Survivors and family members of victims must also provide victim impact statements, telling the court how the actions of the defendants affected them. It gives victims the chance to be heard, Reid said, and to finally have their day in court.
“What if your loved one was shot? Four years is nothing,” Reid said, referring to the time that has passed since the shooting. “And you haven’t had a chance to face the person and the decision makers and say what an incredible loss (you have suffered).”
“We don’t have a system where the families of the victims decide whether you live or die if you kill their family members. We have no revenge,” she said. “And so that’s the mechanism that the family has.”
Once the aggravating and mitigating factors have been heard, the jury or the judge, whoever is responsible for sentencing, will weigh the aggravating and mitigating factors to determine the sentence.
In Cruz’s case, the jury must be unanimous to conclude beyond a reasonable doubt that there is at least one aggravating factor. If this happens, then the jurors must be unanimous in recommending that the accused be put to death, otherwise his sentence would default to life in prison without the possibility of parole. If they recommend death, the judge could choose to follow that recommendation or sentence Cruz to life instead.

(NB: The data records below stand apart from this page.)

-- ==== Sys2Proof/Machine/Ops.lean ====
section
/-! DEFINITION. The named operations: DMEM by byte, bit and bit field (20_memory.md R61, R62), taking a fault
(60_exceptions.md R301), the outcomes with no effect (R302), and the shared form of a codec command. -/

namespace Sys2Proof.Machine

/-! ## DMEM -/

/-- The byte listed for an address; an unlisted address holds no known value (10_state.md R21). -/
def lookupCell : List Host.Cell → Nat → Option Byte
  | [], _ => none
  | (k, v) :: r, a => if k = a then some v else lookupCell r a

/-- The list with the byte at an address set, in its place by address. -/
def insertCell : List Host.Cell → Nat → Byte → List Host.Cell
  | [], a, v => [(a, v)]
  | (k, w) :: r, a, v =>
    if a < k then (a, v) :: (k, w) :: r
    else if a = k then (a, v) :: r
    else (k, w) :: insertCell r a v

/-- The canonical form: addresses strictly rising. An unlisted address holds no known value, so no entry can equal what
it reads as (log entry 3). -/
abbrev Memory.wf (m : Memory) : Prop :=
  m.cells.Pairwise (fun x y => x.1 < y.1)

/-- DMEM byte `a`: what was last written there, or the draw of its reset (10_state.md R21, 20_memory.md R76). -/
def Memory.byte (m : Memory) (a : Nat) : Byte :=
  (lookupCell m.cells a).getD (Config.dmemDraw m.epoch a)

/-- DMEM with byte `a` set. -/
def Memory.setByte (m : Memory) (a : Nat) (v : Byte) : Memory :=
  { m with cells := insertCell m.cells a v }

/-- DMEM bit address `b`: bit `7 - (b mod 8)` of byte `b div 8` (20_memory.md R61). -/
def Memory.bit (m : Memory) (b : Nat) : Bool :=
  (m.byte (b / 8)).getLsbD (7 - b % 8)

/-- A byte with one bit set to a value. -/
def setByteBit (x : Byte) (i : Nat) (v : Bool) : Byte :=
  if v then x ||| (1#8 <<< i) else x &&& ~~~(1#8 <<< i)

/-- DMEM with bit address `b` set. -/
def Memory.setBit (m : Memory) (b : Nat) (v : Bool) : Memory :=
  m.setByte (b / 8) (setByteBit (m.byte (b / 8)) (7 - b % 8) v)

/-- `ReadBits(a, n)` (00_scope.md R10). -/
def Memory.readBits (m : Memory) (a n : Nat) : Bits :=
  (List.range n).map fun i => m.bit (a + i)

/-- `WriteBits(a, n, v)` for the vector `v` of length `n` (00_scope.md R10). -/
def Memory.writeBits (m : Memory) (a : Nat) : Bits → Memory
  | [] => m
  | v :: r => (m.setBit a v).writeBits (a + 1) r

/-! ## Faults and outcomes -/

/-- Taking a fault with code `x` (60_exceptions.md R301): STATUS holds the code alone, FAULT records it, and nothing else
changes. There is no return from a fault: the next command executes normally (R314). -/
def State.takeFault (x : ErrCode) (s : State) : State :=
  { s with
    status := { err := x }
    fault := { s.fault with
      faulted := true
      first := if s.fault.faulted then s.fault.first else x
      count := sat16 (s.fault.count.toNat + 1) } }

/-- The checks of a command in the order of 60_exceptions.md R310: the first that fails faults with its code, and
`ok` follows when all pass. -/
def checked : List (ErrCode × Bool) → State → State → State
  | [], _, ok => ok
  | (x, good) :: r, s, ok => if good then checked r s ok else s.takeFault x

/-- A command that completes: STATUS, RES and RES2 are written (10_state.md R24 to R26) with DMEM and the session
registers it leaves. -/
def State.finish (s : State) (m : Memory) (se : Session) (st : Status) (res res2 : Word) : State :=
  { s with dmem := m, session := se, status := st, res := res, res2 := res2 }

/-- An outcome with no effect, BAD_STATE or FATAL_LOCK (60_exceptions.md R302): STATUS holds the code alone, RES and RES2
are 0, and nothing else changes. -/
def State.noEffect (x : ErrCode) (s : State) : State :=
  s.finish s.dmem s.session { err := x } 0 0

/-! ## Codec commands -/

/-- What a codec command's rule computes from its inputs: the bits it writes and where, RES, RES2, and the STATUS fields a
codec command can set. As a step of a frame program it yields `err` and `corr` (46_frame.md R222). -/
structure CodecOut where
  addr : Nat := 0
  bits : Bits := []
  res : Word := 0
  res2 : Word := 0
  valid : Bool := true
  err : ErrCode := .none
  corr : BitVec 8 := 0
deriving DecidableEq, Repr

/-- The rule of a codec command: from the parameters, the descriptor of its slot, DMEM and its operands. -/
abbrev CodecRule := Params → Descriptor → Memory → Operands → CodecOut

/-- The STATUS of a codec command that did not fault. -/
def CodecOut.status (o : CodecOut) : Status :=
  { err := o.err, valid := o.valid, corr := o.corr }

/-- DMEM after the output bits are written; all inputs were read before (20_memory.md R70). -/
def CodecOut.store (o : CodecOut) (m : Memory) : Memory :=
  m.writeBits o.addr o.bits

/-- The checks of a codec command in the order of 60_exceptions.md R310. -/
def codecChecks (op : StepOp) (p : Params) (sel : BitVec 4) (x : Operands) : List (ErrCode × Bool) :=
  [ (.reserved, op.varOk x.var),
    (.badSel, !op.usesSel || ((p.slot sel).isSome && op.indexOk (p.descFor sel) x.var)),
    (.badLen, op.lenOk p.vitMax (p.descFor sel) x.var x.len),
    (.range, p.fits x.src (op.srcBits x.len) && p.fits x.dst (op.dstBits x.len)) ]

/-- A codec command: its checks, then its rule. It writes the bits its rule names, STATUS, RES and RES2, and changes no
session register (20_memory.md R72). -/
def codecCommand (op : StepOp) (rule : CodecRule) (sel : BitVec 4) (x : Operands) (s : State) : Result :=
  let o := rule s.par (s.par.descFor sel) s.dmem x
  .next (checked (codecChecks op s.par sel x) s
    (s.finish (o.store s.dmem) s.session o.status o.res o.res2))

end Sys2Proof.Machine
end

Generally, the jury represents “the conscience of the community,” Dunham said, and by participating they can reflect the sentiments of the wider community where the crime was committed and where the accused is being tried.
At the same time, for states like Florida where a judge makes the final decision on capital punishment, a judge can act as a “safety net,” Dunham said, in case the community’s conscience is dominated by “inadmissible factors” such as racism, for example.
Choosing a jury in a capital case can be difficult because of the opinions of potential jurors on capital punishment: a jury sitting in a death penalty case must be willing to impose the death penalty. But they must also be prepared to weigh mitigating circumstances, Dunham said, and consider the lesser sentence.
“You don’t want jurors whose ability to obey the law is significantly impaired,” Dunham said. This means “they must be willing to honestly consider the aggravating circumstances and give them some weight as a reason for taking the accused’s life”, he said, “and they must (also) be willing to consider mitigating circumstances and give them some weight as a reason to spare the life of the accused.